Multinational companies will also be required to file further information with the SA Revenue Service (SARS) on cross-border activities from the end of the year.

"This is extremely significant, as it is estimated that hundreds, yes hundreds, of billions of rand are lost each year through misreporting, under-invoicing and declaring taxes untruthfully in other jurisdictions. By having access to both sides of the information coin for the first time, South African and foreign tax authorities will be able to follow the money trails," said Braude.

"The name given to such activities is apt - base erosion and profit shifting. It erodes the tax base and shifts profit earned out of range of national authorities. Given the desperate poverty many of our people live in, such fraudulent activities are not victimless crimes. Similar to the recent scandal around currency manipulation, it is believed that many famous local and foreign companies have been taking advantage of the absence of any multinational tax regulation, to rake in tens of billions in ‘tax-free’ earnings."

Social grants

Braude also looked at the references to social grants in Budget 2017.

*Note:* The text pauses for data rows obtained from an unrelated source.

/-! #### setPc -/

@[simp] theorem State.setPc_v (a : Word) : (s.setPc a).v = s.v := rfl
@[simp] theorem State.setPc_pc (a : Word) : (s.setPc a).pc = a := rfl
@[simp] theorem State.setPc_index (a : Word) : (s.setPc a).index = s.index := rfl
@[simp] theorem State.setPc_stack (a : Word) : (s.setPc a).stack = s.stack := rfl
@[simp] theorem State.setPc_mem (a : Word) : (s.setPc a).mem = s.mem := rfl
@[simp] theorem State.setPc_fb (a : Word) : (s.setPc a).fb = s.fb := rfl
@[simp] theorem State.setPc_dirty (a : Word) : (s.setPc a).dirty = s.dirty := rfl
@[simp] theorem State.setPc_dt (a : Word) : (s.setPc a).dt = s.dt := rfl
@[simp] theorem State.setPc_st (a : Word) : (s.setPc a).st = s.st := rfl
@[simp] theorem State.setPc_keys (a : Word) : (s.setPc a).keys = s.keys := rfl
@[simp] theorem State.setPc_wait (a : Word) : (s.setPc a).wait = s.wait := rfl
@[simp] theorem State.setPc_status (a : Word) : (s.setPc a).status = s.status := rfl
@[simp] theorem State.setPc_imageLen (a : Word) : (s.setPc a).imageLen = s.imageLen := rfl
@[simp] theorem State.setPc_config (a : Word) : (s.setPc a).config = s.config := rfl
@[simp] theorem State.setPc_inputs (a : Word) : (s.setPc a).inputs = s.inputs := rfl
@[simp] theorem State.setPc_frame (a : Word) : (s.setPc a).frame = s.frame := rfl
@[simp] theorem State.setPc_renderOut (a : Word) : (s.setPc a).renderOut = s.renderOut := rfl
@[simp] theorem State.setPc_audioOut (a : Word) : (s.setPc a).audioOut = s.audioOut := rfl
@[simp] theorem State.setPc_reg (a : Word) (r : RegIx) : (s.setPc a).reg r = s.reg r := rfl
@[simp] theorem State.setPc_sp (a : Word) : (s.setPc a).sp = s.sp := rfl
@[simp] theorem State.setPc_readByte (a : Word) (b : Nat) : (s.setPc a).readByte b = s.readByte b := rfl
@[simp] theorem State.setPc_keyDown (a : Word) (k : Nat) : (s.setPc a).keyDown k = s.keyDown k := rfl
@[simp] theorem State.setPc_frameInput (a : Word) : (s.setPc a).frameInput = s.frameInput := rfl
@[simp] theorem State.setPc_stackFull (a : Word) : (s.setPc a).stackFull = s.stackFull := rfl

/-! #### setIndex -/

@[simp] theorem State.setIndex_v (a : Word) : (s.setIndex a).v = s.v := rfl
@[simp] theorem State.setIndex_pc (a : Word) : (s.setIndex a).pc = s.pc := rfl
@[simp] theorem State.setIndex_index (a : Word) : (s.setIndex a).index = a := rfl
@[simp] theorem State.setIndex_stack (a : Word) : (s.setIndex a).stack = s.stack := rfl
@[simp] theorem State.setIndex_mem (a : Word) : (s.setIndex a).mem = s.mem := rfl
@[simp] theorem State.setIndex_fb (a : Word) : (s.setIndex a).fb = s.fb := rfl
@[simp] theorem State.setIndex_dirty (a : Word) : (s.setIndex a).dirty = s.dirty := rfl
@[simp] theorem State.setIndex_dt (a : Word) : (s.setIndex a).dt = s.dt := rfl
@[simp] theorem State.setIndex_st (a : Word) : (s.setIndex a).st = s.st := rfl
@[simp] theorem State.setIndex_keys (a : Word) : (s.setIndex a).keys = s.keys := rfl
@[simp] theorem State.setIndex_wait (a : Word) : (s.setIndex a).wait = s.wait := rfl
@[simp] theorem State.setIndex_status (a : Word) : (s.setIndex a).status = s.status := rfl
@[simp] theorem State.setIndex_imageLen (a : Word) : (s.setIndex a).imageLen = s.imageLen := rfl
@[simp] theorem State.setIndex_config (a : Word) : (s.setIndex a).config = s.config := rfl
@[simp] theorem State.setIndex_inputs (a : Word) : (s.setIndex a).inputs = s.inputs := rfl
@[simp] theorem State.setIndex_frame (a : Word) : (s.setIndex a).frame = s.frame := rfl
@[simp] theorem State.setIndex_renderOut (a : Word) : (s.setIndex a).renderOut = s.renderOut := rfl
@[simp] theorem State.setIndex_audioOut (a : Word) : (s.setIndex a).audioOut = s.audioOut := rfl
@[simp] theorem State.setIndex_reg (a : Word) (r : RegIx) : (s.setIndex a).reg r = s.reg r := rfl
@[simp] theorem State.setIndex_sp (a : Word) : (s.setIndex a).sp = s.sp := rfl
@[simp] theorem State.setIndex_readByte (a : Word) (b : Nat) : (s.setIndex a).readByte b = s.readByte b := rfl
@[simp] theorem State.setIndex_keyDown (a : Word) (k : Nat) : (s.setIndex a).keyDown k = s.keyDown k := rfl
@[simp] theorem State.setIndex_frameInput (a : Word) : (s.setIndex a).frameInput = s.frameInput := rfl
@[simp] theorem State.setIndex_stackFull (a : Word) : (s.setIndex a).stackFull = s.stackFull := rfl

/-! #### setDt -/

@[simp] theorem State.setDt_v (c : Byte) : (s.setDt c).v = s.v := rfl
@[simp] theorem State.setDt_pc (c : Byte) : (s.setDt c).pc = s.pc := rfl
@[simp] theorem State.setDt_index (c : Byte) : (s.setDt c).index = s.index := rfl
@[simp] theorem State.setDt_stack (c : Byte) : (s.setDt c).stack = s.stack := rfl
@[simp] theorem State.setDt_mem (c : Byte) : (s.setDt c).mem = s.mem := rfl
@[simp] theorem State.setDt_fb (c : Byte) : (s.setDt c).fb = s.fb := rfl
@[simp] theorem State.setDt_dirty (c : Byte) : (s.setDt c).dirty = s.dirty := rfl
@[simp] theorem State.setDt_dt (c : Byte) : (s.setDt c).dt = c := rfl
@[simp] theorem State.setDt_st (c : Byte) : (s.setDt c).st = s.st := rfl
@[simp] theorem State.setDt_keys (c : Byte) : (s.setDt c).keys = s.keys := rfl
@[simp] theorem State.setDt_wait (c : Byte) : (s.setDt c).wait = s.wait := rfl
@[simp] theorem State.setDt_status (c : Byte) : (s.setDt c).status = s.status := rfl
@[simp] theorem State.setDt_imageLen (c : Byte) : (s.setDt c).imageLen = s.imageLen := rfl
@[simp] theorem State.setDt_config (c : Byte) : (s.setDt c).config = s.config := rfl
@[simp] theorem State.setDt_inputs (c : Byte) : (s.setDt c).inputs = s.inputs := rfl
@[simp] theorem State.setDt_frame (c : Byte) : (s.setDt c).frame = s.frame := rfl
@[simp] theorem State.setDt_renderOut (c : Byte) : (s.setDt c).renderOut = s.renderOut := rfl
@[simp] theorem State.setDt_audioOut (c : Byte) : (s.setDt c).audioOut = s.audioOut := rfl
@[simp] theorem State.setDt_reg (c : Byte) (r : RegIx) : (s.setDt c).reg r = s.reg r := rfl
@[simp] theorem State.setDt_sp (c : Byte) : (s.setDt c).sp = s.sp := rfl
@[simp] theorem State.setDt_readByte (c : Byte) (b : Nat) : (s.setDt c).readByte b = s.readByte b := rfl
@[simp] theorem State.setDt_keyDown (c : Byte) (k : Nat) : (s.setDt c).keyDown k = s.keyDown k := rfl
@[simp] theorem State.setDt_frameInput (c : Byte) : (s.setDt c).frameInput = s.frameInput := rfl
@[simp] theorem State.setDt_stackFull (c : Byte) : (s.setDt c).stackFull = s.stackFull := rfl

/-! #### setSt -/

@[simp] theorem State.setSt_v (c : Byte) : (s.setSt c).v = s.v := rfl
@[simp] theorem State.setSt_pc (c : Byte) : (s.setSt c).pc = s.pc := rfl
@[simp] theorem State.setSt_index (c : Byte) : (s.setSt c).index = s.index := rfl
@[simp] theorem State.setSt_stack (c : Byte) : (s.setSt c).stack = s.stack := rfl
@[simp] theorem State.setSt_mem (c : Byte) : (s.setSt c).mem = s.mem := rfl
@[simp] theorem State.setSt_fb (c : Byte) : (s.setSt c).fb = s.fb := rfl
@[simp] theorem State.setSt_dirty (c : Byte) : (s.setSt c).dirty = s.dirty := rfl
@[simp] theorem State.setSt_dt (c : Byte) : (s.setSt c).dt = s.dt := rfl
@[simp] theorem State.setSt_st (c : Byte) : (s.setSt c).st = c := rfl
@[simp] theorem State.setSt_keys (c : Byte) : (s.setSt c).keys = s.keys := rfl
@[simp] theorem State.setSt_wait (c : Byte) : (s.setSt c).wait = s.wait := rfl
@[simp] theorem State.setSt_status (c : Byte) : (s.setSt c).status = s.status := rfl
@[simp] theorem State.setSt_imageLen (c : Byte) : (s.setSt c).imageLen = s.imageLen := rfl
@[simp] theorem State.setSt_config (c : Byte) : (s.setSt c).config = s.config := rfl
@[simp] theorem State.setSt_inputs (c : Byte) : (s.setSt c).inputs = s.inputs := rfl
@[simp] theorem State.setSt_frame (c : Byte) : (s.setSt c).frame = s.frame := rfl
@[simp] theorem State.setSt_renderOut (c : Byte) : (s.setSt c).renderOut = s.renderOut := rfl
@[simp] theorem State.setSt_audioOut (c : Byte) : (s.setSt c).audioOut = s.audioOut := rfl
@[simp] theorem State.setSt_reg (c : Byte) (r : RegIx) : (s.setSt c).reg r = s.reg r := rfl
@[simp] theorem State.setSt_sp (c : Byte) : (s.setSt c).sp = s.sp := rfl
@[simp] theorem State.setSt_readByte (c : Byte) (b : Nat) : (s.setSt c).readByte b = s.readByte b := rfl
@[simp] theorem State.setSt_keyDown (c : Byte) (k : Nat) : (s.setSt c).keyDown k = s.keyDown k := rfl
@[simp] theorem State.setSt_frameInput (c : Byte) : (s.setSt c).frameInput = s.frameInput := rfl
@[simp] theorem State.setSt_stackFull (c : Byte) : (s.setSt c).stackFull = s.stackFull := rfl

“Much energy is devoted to criticising the expenditure on social grants in South Africa. Often it takes the form of criticising the work ethic of the recipients or the value-add of such expenditure. Globally, however, research has shown that social grants are among the most efficient forms of wealth transfer," said Braude.

"In spite of misconceptions, the reality is the grants support only those who are often unable to help themselves, the elderly, disabled, sickly, and children. They are often used by families to survive."

Braude said in SA's national situation of over 30% unemployment, it would make sense to view these grants as an essential part of SA's social compact, whereby the poor and vulnerable give the elites additional time to sort out the mess of the past and build a future.

"The expenditure makes good economic sense. The bulk in effect goes to consumption and circulates back into the economy,” said Braude.